没想到,坏事一件接一件。
第二天一大早,刘婆子没能下地。
她蜷在被子里抖,牙齿磕的咯咯响,双目无神,嘴唇干裂,整个人都是晕晕乎乎的,症状和贾张氏相似。
看她那模样,大概率是被传染了!
这件事很快就被人报告给了舍监,他派人去请了赤脚大夫,又派剩下的人指挥劳改犯们做疾病预防处理。

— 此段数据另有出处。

/-- The step that a free mover makes, with its run's limits. -/
def runMoverStep (p : AxisParams) (a : Axis) : Axis :=
  moverStep (if a.motion = .jog then jogVelocity p a else phaseVelocity p a.ref) p.jogAcc a

theorem runMoverStep_referenced (p : AxisParams) (a : Axis) : (runMoverStep p a).referenced = a.referenced := by
  have h := congrArg Axis.referenced (moverStep_leaves
    (if a.motion = .jog then jogVelocity p a else phaseVelocity p a.ref) p.jogAcc a)
  exact h

/-- A free mover makes the step of its run, and the commanded position follows it. -/
theorem commandStep_free (hb : ¬MoverBlocked p (getAx c n)) (hd : (getAx c n).drive = .enabled)
    (hr : (getAx c n).motion = .jog ∨
      ((getAx c n).motion = .reference ∧ moverAtRest (runMoverStep p (getAx c n)) = false)) :
    moverAt (getAx c (commandStep c p n)) = moverAt (runMoverStep p (getAx c n)) ∧
    (getAx c (commandStep c p n)).commanded =
      clampWindow p (getAx c n) (position (roundDiv (runMoverStep p (getAx c n)).moverPos 65536)) := by
  have ho : clampOutput p (getAx c n) = false := by
    rw [Bool.eq_false_iff]
    exact fun h => hb (clampOutput_blocks h)
  have hfree := (moverFree_iff p (getAx c n)).2 hb
  have href := runMoverStep_referenced p (getAx c n)
  have hcmd (b : Axis) (hb : b.referenced = (getAx c n).referenced) : (moverCommand p b).commanded =
      clampWindow p (getAx c n) (position (roundDiv b.moverPos 65536)) := by
    rw [moverCommand, clampWindow, hb]
    rfl
  rcases hr with hm | ⟨hm, hrest⟩
  · have hj : jogStep p (chainAtRest n) (getAx c n) =
        jogDone (chainAtRest n) (jogFollow (moverCommand p (runMoverStep p (getAx c n)))) := by
      rw [jogStep, hfree, if_pos rfl, runMoverStep, if_pos hm]
    obtain ⟨hat, hc⟩ := jogFollow_mover (moverCommand p (runMoverStep p (getAx c n)))
    rw [commandStep_jog ho hd hm, getAx_onAx, hj, jogDone_eq]
    exact ⟨hat, hc.trans (hcmd _ href)⟩
  · have hs : refStep c p n = refFollow c p (setAx c (moverCommand p (runMoverStep p (getAx c n))) n) := by
      rw [refStep, hfree, if_pos rfl, runMoverStep, if_neg (by simp [hm])]
    have hmoving : moverAtRest (getAx c (setAx c (moverCommand p (runMoverStep p (getAx c n))) n)) = false := by
      rw [getAx_setAx]
      exact hrest
    rw [commandStep_reference ho hd hm, hs, refFollow_moving hmoving, getAx_setAx]
    exact ⟨rfl, hcmd _ href⟩

end

/-- Settles O47: a step by its rows, the way a mover still goes away from its target as a sum of slowed velocities, and
the tick's step of a free mover. -/
theorem localMover : Obligations.LocalMover := by
  unfold Obligations.LocalMover
  refine ⟨fun _ _ => rfl, moverAtRest_iff, fun v am a hv ham => ⟨moverStep_leaves v am a, fun hs => ?_, fun hs => ?_⟩,
    fun v am a k ham hs => away_way_le ham k a hs, fun c p n => ⟨fun hb hr => ?_, fun hb hd hr => ?_⟩⟩
  · have h0 := slowed_nonneg am a.moverVel
    have hzero : a.moverVel = 0 → slowed am a.moverVel = 0 := fun h => by
      rw [h]
      exact max_eq_right (by simpa using ham.le)
    rw [moverStep_stopping hs]
    refine ⟨natAbs_signOf_mul h0 hzero, ?_, rfl⟩
    rw [mul_right_comm]
    exact mul_nonneg (signOf_mul_self_nonneg _) h0
  · obtain ⟨hback, hacc, hkeep, hslow⟩ := moverRow_rows (v := v) ham (wayLeft a).natAbs (heading a * a.moverVel)
    refine ⟨towardVel v am a, hback, hacc, hkeep, hslow, fun h0 hle => ?_, fun h => ?_⟩
    · rw [moverStep_moving hv ham hs, stepWith, if_pos ⟨h0, hle⟩]
      exact ⟨rfl, rfl⟩
    · have hn : ¬(0 ≤ towardVel v am a ∧ ((wayLeft a).natAbs : Int) ≤ towardVel v am a) :=
        fun ⟨h0, hle⟩ => h.elim (fun h => absurd h0 (by omega)) fun h => absurd hle (not_le.2 h)
      rw [moverStep_moving hv ham hs, stepWith, if_neg hn]
      exact ⟨rfl, rfl⟩
  · exact Prod.mk.inj (commandStep_blocked hb hr)
  · obtain ⟨hat, hc⟩ := commandStep_free hb hd hr
    obtain ⟨hpos, hvel⟩ := Prod.mk.inj hat
    refine ⟨hpos, hvel, fun hlo hhi => ?_, fun href hw => ?_⟩
    · rw [hc, position, if_pos ⟨hlo, hhi⟩, clampWindow]
      rfl
    · rw [hc, clampWindow, if_pos href]
      exact clampInt_bounds hw _

end Sys2Proof.Machine
end

section
/-! PROOF. Limit inputs, axis clamps and the requests to them at a tick (R113 to R115, R122), with O49. -/

namespace Sys2Proof.Machine

-- The text is checked as one file under a data limit that many waiting threads would exceed.
set_option Elab.async false

/-! ### Limit inputs (R113) -/

section
variable {c : Chan} {side other : Side} {n : Node}

@[simp] theorem limitPin_setLimitPin (side : Side) (b : Bool) (p : AxisPins) :
    limitPin side (setLimitPin side b p) = b := by cases side <;> rfl

theorem limitMark_setMark (side other : Side) (b : Bool) (a : Axis) :
    limitMark other (setMark side b a) = if other = side then b else limitMark other a := by
  cases side <;> cases other <;> rfl

theorem limitTest_raises (hp : limitPin side (axPins c n.pins) = true) (hm : limitMark side (getAx c n) = false) :
    limitTest c side n = raiseStop .hardLimit (chanNumber c) (onAx c (setMark side true) n) := by
  simp [limitTest, hp, hm]

theorem limitTest_marked (hp : limitPin side (axPins c n.pins) = true) (hm : limitMark side (getAx c n) = true) :
    limitTest c side n = n := by simp [limitTest, hp, hm]

theorem limitTest_clears (hp : limitPin side (axPins c n.pins) = false) :
    limitTest c side n = onAx c (setMark side false) n := by simp [limitTest, hp]

/-- The latch leaves the limit marks. -/
theorem raisedLimit_marks (c : Chan) (side other : Side) (n : Node) :
    limitMark other (getAx c (raiseStop .hardLimit (chanNumber c) (onAx c (setMark side true) n))) =
      if other = side then true else limitMark other (getAx c n) := by
  rw [(raiseStop_latchMay c _ _ _).stands (limitMark other) (by cases other <;> rfl), getAx_onAx, limitMark_setMark]

variable {s : State} {p : AxisParams} (hl : loaded s.node = true) (hp : axParams c s.node = some p)
include hl hp

theorem limitActive_completes (hne : side ≠ other) : completes (.limitActive c side) s (fun t =>
    limitMark side (getAx c t) = true ∧ limitMark other (getAx c t) = limitMark other (getAx c s.node) ∧
    (limitMark side (getAx c s.node) = false → condIn .hardLimit t.cu.own = true ∧ t.cu.stopped = true ∧
      onlyChanges (.pins :: stopParts) s.node t) ∧
    (limitMark side (getAx c s.node) = true → onlyChanges [.pins] s.node t)) := by
  refine completes_axEvent_at (f := fun _ n => limitTest c side (onAxPins c (setLimitPin side true) n)) rfl hl hp ?_
  have ho := onAxPins_only c (setLimitPin side true) s.node
  have hpin : limitPin side (axPins c (onAxPins c (setLimitPin side true) s.node).pins) = true := by
    rw [axPins_onAxPins, limitPin_setLimitPin]
  have hax := getAx_onAxPins c c (setLimitPin side true) s.node
  cases hm : limitMark side (getAx c s.node) with
  | false =>
    have hmarks (x : Side) := raisedLimit_marks c side x (onAxPins c (setLimitPin side true) s.node)
    rw [limitTest_raises hpin (by rw [hax, hm]), finish_ax, finish_condIn _ (by decide), finish_stopped, hmarks, hmarks,
      if_pos rfl, if_neg hne.symm, hax]
    exact ⟨rfl, rfl, fun _ => ⟨raiseStop_condIn_of_stop _ _ rfl, raiseStop_latched _ _ _, finish_line_only
      (onlyChanges_both ho (onlyChanges_both (onAx_only c _ _) (raiseStop_only _ _ _)
        (by simpa using chanPart_mem_stopParts c) fun _ h => h) (by simp) fun _ h => .tail _ h)⟩, nofun⟩
  | true =>
    rw [limitTest_marked hpin (by rw [hax, hm]), finish_ax, hax]
    exact ⟨hm, rfl, nofun, fun _ => finish_line_only ho⟩

theorem limitInactive_completes (hne : side ≠ other) : completes (.limitInactive c side) s (fun t =>
    limitMark side (getAx c t) = false ∧ limitMark other (getAx c t) = limitMark other (getAx c s.node) ∧
    t.cu.stopped = s.node.cu.stopped ∧ onlyChanges [chanPart c, .pins] s.node t) := by
  refine completes_axEvent_at (f := fun _ n => limitTest c side (onAxPins c (setLimitPin side false) n)) rfl hl hp ?_
  have hpin : limitPin side (axPins c (onAxPins c (setLimitPin side false) s.node).pins) = false := by
    rw [axPins_onAxPins, limitPin_setLimitPin]
  rw [limitTest_clears hpin, finish_ax, getAx_onAx, getAx_onAxPins, limitMark_setMark, limitMark_setMark, if_pos rfl,
    if_neg hne.symm, finish_stopped, onAx_cu]
  exact ⟨rfl, rfl, rfl, finish_line_only
    (onlyChanges_both (onAxPins_only c _ s.node) (onAx_only c _ _) (by simp) (by simp))⟩

/-! ### The clamp's events (R115, R122) -/

/-- An event of a fitted clamp in the state that it speaks of. -/
theorem completes_clampEvent {i : Instr} {k : ClampState} {f : Node → Node} {P : Node → Prop}
    (hi : exec i s = clampEvent c k f s) (hf : p.clampFitted = true) (hk : (getAx c s.node).clamp = k)
    (h : P (finish (f s.node))) : completes i s P := by
  refine completes_axEvent_at
    (f := fun p n => if p.clampFitted = true ∧ (getAx c n).clamp = k then f n else n) hi hl hp ?_
  rwa [if_pos ⟨hf, hk⟩]
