/-- A host write of an illegal word to CMD sets ERR to 1, changes no other register, and is acknowledged
(60_exceptions.md R202). -/
def Obligations.IllegalCommandSetsErrOnly : Prop :=
  Response.ack.berr = false ∧
  ∀ (s : State) (rest : List Event) (w : Word) (why : Illegal),
    s.pending = .access { we := true, addr := 0, be := 0b1111, wdata := w } :: rest →
    decode w = .illegal why →
    step s = .next { s with err := 1, pending := rest, response := some .ack }

/-- An access that is not a whole aligned word answers a bus error, with read data 0, and changes no register
(20_memory.md R57). -/
def Obligations.UnadmittedAccessIsABusError : Prop :=
  Response.busError.berr = true ∧ Response.busError.rdata = some 0 ∧
  (∀ s : State, s.response = some .busError → s.ready = true) ∧
  ∀ (s : State) (rest : List Event) (a : Access),
    s.pending = .access a :: rest → (a.be ≠ 0b1111 ∨ a.addr.toNat % 4 ≠ 0) →
    step s = .next { s with pending := rest, response := some .busError }

/-- A whole aligned read answers the register at its offset, field by field as 10_state.md lays it out, and changes no
register; and the words read right after reset (10_state.md R33 to R36, R38, R39, 20_memory.md R54). -/
def Obligations.ReadAnswersTheRegister : Prop :=
  (∀ (s : State) (rest : List Event) (a : Access),
    s.pending = .access a :: rest → a.be = 0b1111 → a.addr.toNat % 4 = 0 → a.we = false →
    ∃ v : Word,
      step s = .next { s with pending := rest, response := some (.data v) } ∧
      (a.addr = 0x00 → v = 0) ∧
      (a.addr = 0x04 → v = s.result) ∧
      (a.addr = 0x08 → v.toNat =
        s.err.toNat + 2 ^ 4 * s.matched.toNat + 2 ^ 16 * s.cverr.toNat + 2 ^ 18 * s.padx.toNat + 2 ^ 19 * s.padnz.toNat) ∧
      (a.addr = 0x0C → v.toNat = s.chk.toNat) ∧
      (a.addr = 0x10 → v.toNat = s.acc.toNat + 2 ^ 8 * s.nbits.toNat) ∧
      (a.addr = 0x14 → v.toNat = s.cfgF.toNat + 2 ^ 4 * s.cfgT.toNat + 2 ^ 8 * s.cfgP.toNat) ∧
      (a.addr = 0x18 → v = 0) ∧
      (a.addr = 0x1C → v = 0)) ∧
  readReg 0x04 State.reset = 0x00000000 ∧ readReg 0x08 State.reset = 0x00000000 ∧
  readReg 0x0C State.reset = 0x00000001 ∧ readReg 0x10 State.reset = 0x00000000 ∧
  readReg 0x14 State.reset = 0x00000147

/-- A whole aligned write to any offset but CMD is acknowledged and changes no register; and no event but a command and a
reset changes any register at all (20_memory.md R56). -/
def Obligations.OtherWritesAreIgnored : Prop :=
  Response.ack.berr = false ∧
  (∀ (s : State) (rest : List Event) (a : Access),
    s.pending = .access a :: rest → a.be = 0b1111 → a.addr.toNat % 4 = 0 → a.we = true → a.addr ≠ 0 →
    step s = .next { s with pending := rest, response := some .ack }) ∧
  (∀ (s t : State) (e : Event) (rest : List Event),
    s.pending = e :: rest → e.commandWord = none → (∀ a, e ≠ .reset a) → step s = .next t → SameRegisters s t)

/-- In an idle slot, and with nothing left to come, the block holds its state (60_exceptions.md R214). That an idle slot
leaves no answer is the model's choice (assumption log 2), and so is an empty list of events (log 1). -/
def Obligations.IdleBlockHoldsItsState : Prop :=
  (∀ (s : State) (rest : List Event), s.pending = .idle :: rest →
    step s = .next { s with pending := rest, response := none }) ∧
  (∀ s : State, s.pending = [] → step s = .next { s with response := none })

/-- The five readable words determine all 12 registers: no state is hidden from the host (10_state.md R41). -/
def Obligations.WindowShowsEveryRegister : Prop :=
  ∀ s t : State,
    readReg 0x04 s = readReg 0x04 t → readReg 0x08 s = readReg 0x08 t → readReg 0x0C s = readReg 0x0C t →
    readReg 0x10 s = readReg 0x10 t → readReg 0x14 s = readReg 0x14 t → SameRegisters s t
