-- ==== Sys2Proof/Laws/Ops.lean ====
section
/-! SUPPORT. What ending a command, raising an error and resetting do. -/

namespace Sys2Proof.Machine

/-- Ending a command: the only next state is the argument with ERR = 0. -/
theorem complete_next (s t : State) : complete s = .next t ↔ t = s.setErr 0 := by
  simp [complete, ErrorCode.code, eq_comm]

/-- Raising an error: the only next state is the argument with ERR = the code (60_exceptions.md R201). -/
theorem raise_next (e : ErrorCode) (s t : State) : raise e s = .next t ↔ t = s.setErr e.code := by
  simp [raise, eq_comm]

/-- The codes of 60_exceptions.md R201 are 0 to 5. -/
theorem ErrorCode.code_le (e : ErrorCode) : e.code.toNat ≤ 5 := by
  cases e <;> decide

/-- The codes of 60_exceptions.md R201 are distinct. -/
theorem ErrorCode.code_injective (e f : ErrorCode) : e.code = f.code ↔ e = f := by
  cases e <;> cases f <;> decide

/-- Resetting twice is resetting once. -/
@[simp] theorem State.resetRegisters_resetRegisters (s : State) : s.resetRegisters.resetRegisters = s.resetRegisters :=
  rfl

/-- Resetting the reset state changes nothing. -/
@[simp] theorem State.reset_resetRegisters : State.reset.resetRegisters = State.reset := rfl

end Sys2Proof.Machine
end

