/-- Settles O37: other words leave the converter's registers, and what the stream reports is read off for each of the
source's three results. -/
theorem converterStreamIsConvert : Obligations.ConverterStreamIsConvert := by
  unfold Obligations.ConverterStreamIsConvert
  intro f u p d ws s hws hr
  obtain ⟨ts, hts, hrun⟩ := statesAfter_interleaved converter_ownRegisters hr s
  rw [hws] at hrun
  obtain ⟨v, outs', houts, hv, hreports⟩ := reports_of_stream hrun
  have hlast : ts.getLast?.map State.cverr = some (ts.getLast?.getD s).cverr := by
    have hne : ts ≠ [] := by
      rintro rfl
      simp [familyStates] at houts
    simp [List.getLast?_eq_some_getLast hne]
  refine ⟨ts, hts, ?_⟩
  rw [houts, hlast]
  intro outs errs
  have herr : errs = 0 :: outs'.map State.err := by
    rw [← hv]
    rfl
  split
  · next gs hconvert =>
    rw [hconvert] at hreports
    obtain ⟨herrs, hgs⟩ := hreports
    exact ⟨by rw [herr, herrs, ← List.replicate_succ], hgs⟩
  · next i hconvert =>
    rw [hconvert] at hreports
    obtain ⟨j, hj, herrs, hc⟩ := hreports
    rw [Nat.zero_add] at hj
    exact ⟨by rw [herr, herrs, hj, List.replicate_succ, List.cons_append], congrArg some hc⟩
  · next hconvert =>
    rw [hconvert] at hreports
    obtain ⟨herrs, hc⟩ := hreports
    exact ⟨by rw [herr, herrs, List.replicate_succ, List.cons_append], congrArg some hc⟩

end Sys2Proof.Machine
end

section
/-!
Proofs of the statements about the checksum commands (43_checksum.md): the polymod step (R150), what each command does
(R151 to R154, R156, R158), the commands of CK.HRP (R155), whole streams (R157, R159), and linearity with
self-verification (R160).
-/

namespace Sys2Proof.Machine

/-! ### The polymod step (43_checksum.md R150) -/

/-- Settles O38: the block's step is the source's, so on numbers of the block's widths it stays in 30 bits. -/
theorem polymodStepIsTheSources : Obligations.PolymodStepIsTheSources := by
  unfold Obligations.PolymodStepIsTheSources
  refine ⟨polymodStep_toNat, fun c v hc hv => ?_⟩
  have hstep := polymodStep_toNat (BitVec.ofNat 30 c) (BitVec.ofNat 5 v)
  rw [BitVec.toNat_ofNat, BitVec.toNat_ofNat, Nat.mod_eq_of_lt hc, Nat.mod_eq_of_lt (b := 2 ^ 5) hv] at hstep
  exact hstep ▸ (polymodStep _ _).isLt

theorem polymodStep_eq_ofNat (c : Residue) (v : Symbol) :
    polymodStep c v = BitVec.ofNat 30 (Source.polymodStep c.toNat v.toNat) := by
  rw [← polymodStep_toNat, BitVec.ofNat_toNat, BitVec.setWidth_eq]

/-- CK.INIT's residue is where the source's polymod starts. -/
theorem foldl_polymodStep_initialResidue_toNat (vs : List Symbol) :
    (vs.foldl polymodStep Config.initialResidue).toNat = Source.polymod (vs.map BitVec.toNat) :=
  foldl_polymodStep_toNat vs Config.initialResidue

theorem polymodZeros_toNat (n : Nat) (c : Residue) :
    (polymodZeros n c).toNat = (List.replicate n 0).foldl Source.polymodStep c.toNat := by
  rw [polymodZeros_eq_foldl, foldl_polymodStep_toNat, List.map_replicate]
  rfl

/-! ### What the commands do, case by case (43_checksum.md R151 to R154, R156, R158) -/

theorem exec_ckInit (s : State) :
    exec .ckInit s = .next (((s.setChk Config.initialResidue).setMatched 0).setErr 0) := rfl

theorem feedSymbol_eq (v : Symbol) (s : State) :
    feedSymbol v s = .next ((s.setChk (polymodStep s.chk v)).setErr 0) := rfl

theorem exec_ckFinish (k : Kind) (s : State) : exec (.ckFinish k) s =
    .next (((s.setChk (polymodZeros 6 s.chk)).setResult
      ((polymodZeros 6 s.chk ^^^ Config.const k).setWidth 32)).setErr 0) := rfl

theorem exec_ckVerify (s : State) : exec .ckVerify s =
    .next (((s.setMatched (matchCode s.chk)).setResult ((matchCode s.chk).setWidth 32)).setErr 0) := rfl

theorem encode_ckSym (v : Symbol) : encode (.ckSym v) = 0x31000000#32 ||| v.setWidth 32 := by
  simp [encode, Instr.opcode, formatS, formatN]

/-- Settles O39: the word is fixed, and CK.INIT has one outcome. -/
theorem ckInitStartsAStream : Obligations.CkInitStartsAStream := by
  unfold Obligations.CkInitStartsAStream
  exact ⟨by decide, exec_ckInit⟩

/-- A command that feeds a symbol writes CHK, by the source's step, and ERR. -/
theorem feedSymbol_eq_source (v : Symbol) (s : State) : feedSymbol v s =
    .next { s with chk := BitVec.ofNat 30 (Source.polymodStep s.chk.toNat v.toNat), err := 0 } := by
  rw [feedSymbol_eq, polymodStep_eq_ofNat]
  rfl

/-- Settles O40: the word is the encoder's, and a reserved bit of format S makes it illegal. -/
theorem ckSymFeedsItsSymbol : Obligations.CkSymFeedsItsSymbol := by
  unfold Obligations.CkSymFeedsItsSymbol
  refine ⟨fun v s => ⟨?_, feedSymbol_eq_source v s⟩, fun w hop hreserved => ?_⟩
  · rw [← encode_ckSym, decode_encode]
  · exact decode_illegal_of_setsReserved (by simp [opcodeTable_eq])
      ((rowS_setsReserved w 0x31 .ckSym).2 ⟨hop, hreserved⟩)

/-- Settles O41: the symbols fed are the byte's two parts. -/
theorem ckHrpFeedsHighAndLowParts : Obligations.CkHrpFeedsHighAndLowParts := by
  unfold Obligations.CkHrpFeedsHighAndLowParts
  intro b s
  refine ⟨?_, ?_, ?_, ?_⟩
  · rw [← encode_ckHrpHi, decode_encode]
  · rw [← encode_ckHrpLo, decode_encode]
  · rw [← hrpHigh_toNat]
    exact feedSymbol_eq_source (hrpHigh b) s
  · rw [← hrpLow_toNat]
    exact feedSymbol_eq_source (hrpLow b) s

theorem const_toNat (k : Kind) : (Config.const k).toNat = Source.const k := by
  cases k <;> rfl

/-- CK.FINISH's RESULT as a number (43_checksum.md R156). -/
theorem xor_const_toNat (c : Residue) (k : Kind) :
    ((c ^^^ Config.const k).setWidth 32).toNat = c.toNat ^^^ Source.const k := by
  rw [BitVec.toNat_setWidth_of_le (by decide), BitVec.toNat_xor, const_toNat]

/-- Settles O42: on numbers the residue is the source's fold over six zeros, and it cancels between the two kinds. -/
theorem ckFinishGivesTheChecksum : Obligations.CkFinishGivesTheChecksum := by
  unfold Obligations.CkFinishGivesTheChecksum
  refine ⟨by decide, by decide, fun k s => ?_, fun s t u ht hu => ?_⟩
  · intro c
    have hc : c = (polymodZeros 6 s.chk).toNat := (polymodZeros_toNat 6 s.chk).symm
    rw [hc, ← xor_const_toNat]
    simp only [BitVec.ofNat_toNat, BitVec.setWidth_eq]
    exact exec_ckFinish k s
  · rw [exec_ckFinish] at ht hu
    cases ht
    cases hu
    have hcancel (c a b : Residue) : (c ^^^ a) ^^^ (c ^^^ b) = a ^^^ b := by
      rw [BitVec.xor_comm c a, BitVec.xor_assoc, ← BitVec.xor_assoc c c, BitVec.xor_self, BitVec.zero_xor]
    simp only [State.setErr_result, State.setResult_result]
    rw [← BitVec.setWidth_xor, hcancel]
    rfl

劳改犯们见管事的来了,有人凑一起嘀嘀咕咕:“刘婆子和张大花她们俩应该是得了风寒,咱们得注意着点,别被传染了。”
“万一传染给我们怎么办?”
“怎么办?凉拌呗。”
“嘘,小声点。”
“没事,他们听不到,咱们离远点准没错。”
监舍里的老油条子躲的远远的,只有新手才会凑近了看热闹。
那边的管事已经开始吩咐人干活:“大家赶紧开窗通风,勤洗手洗脸,我让伙房的人去烧姜水了,多喝这玩意能预防烧感冒。
听到有准备预防举措,
大家都是松了一口气。
这年月除非愿意花钱买药治病,大多都是喝热水硬抗。
计划没有变化快,
生姜水的效果还没看出来,倒是又有人倒下了。
陪着一起熬夜吹冷风吃烤鼠串的赵大玲是第三个。
她比刘婆子晚半天,作的时候正在排队打饭,干一上午活累的不轻,加上心事重重一直没休息好,排队的时候整个人突然就软了,被人扶起来之后眼神直,不管问啥都没精神回答,
她只会在嘴里嘟嘟囔囔的念叨着:“是不是老鼠?鼠疫?完蛋了,我这是要死了啊,呜呜呜。”
最后一个周燕子情况也不咋地,她也有些烧,不过她年纪轻,能扛的久些,只觉得头晕乎乎的,整个人都有些难受。
一下有四个人头昏恼热,这明显是有传染性啊,大家生怕她们继续传染别人,直接将她们四个分到一间屋子进行隔离,
等赤脚医来的时候,贾张氏还在说胡话,她的脸烧的都有些红,嘴唇上全是燎泡,眼角还糊着眼屎,头被汗溻成一缕一缕贴在额头上。
原本挺精神一个老虔婆,现在变的挺虚弱。
村医翻开她的眼皮,瞧了瞧她的瞳孔,扭头又看了看隔壁的刘婆子,他有着挠头:“这不好判断啊。”
这位被请来给劳改犯们看病的赤脚医生也是个二把手,他一顿检查,在心里琢磨着:好像是风寒,也许是风寒,可能是风寒,应该是风寒。
他又给赵大玲和周燕子检查了一遍,感觉就是普通风寒。
“咳咳,应该没什么毛病,熬两碗药喝了就没事。”
他说的轻描淡写的。
可心理素质比较低的赵大玲一把抓住了赤脚医生的胳膊:“大夫,你得救救我,我不想死,我前两天吃了烤老鼠肉,我是不是得鼠疫了?”
“神嘛?鼠疫!”
赤脚医生猛的退后一步,他赶紧把口罩往上拉了拉,生怕再吸一口污浊的空气。
他哆嗦着手,指着靠着墙晕乎的赵大玲:“你,你再说一遍,你们吃了烤老鼠?是不是死老鼠?”
“不知道,我不知道,,大夫,你一定要救救我。”
被赵大玲的哭声感染,这赤脚医生也想哭。
本以为只是简单的烧感冒,他根据经验配一副中药熬上,给病人喝上两天就完事。
要是普通风寒,多喝点水,再熬两天就能治愈了,更别说还加了对症的中药,怎么滴都不可能更严重。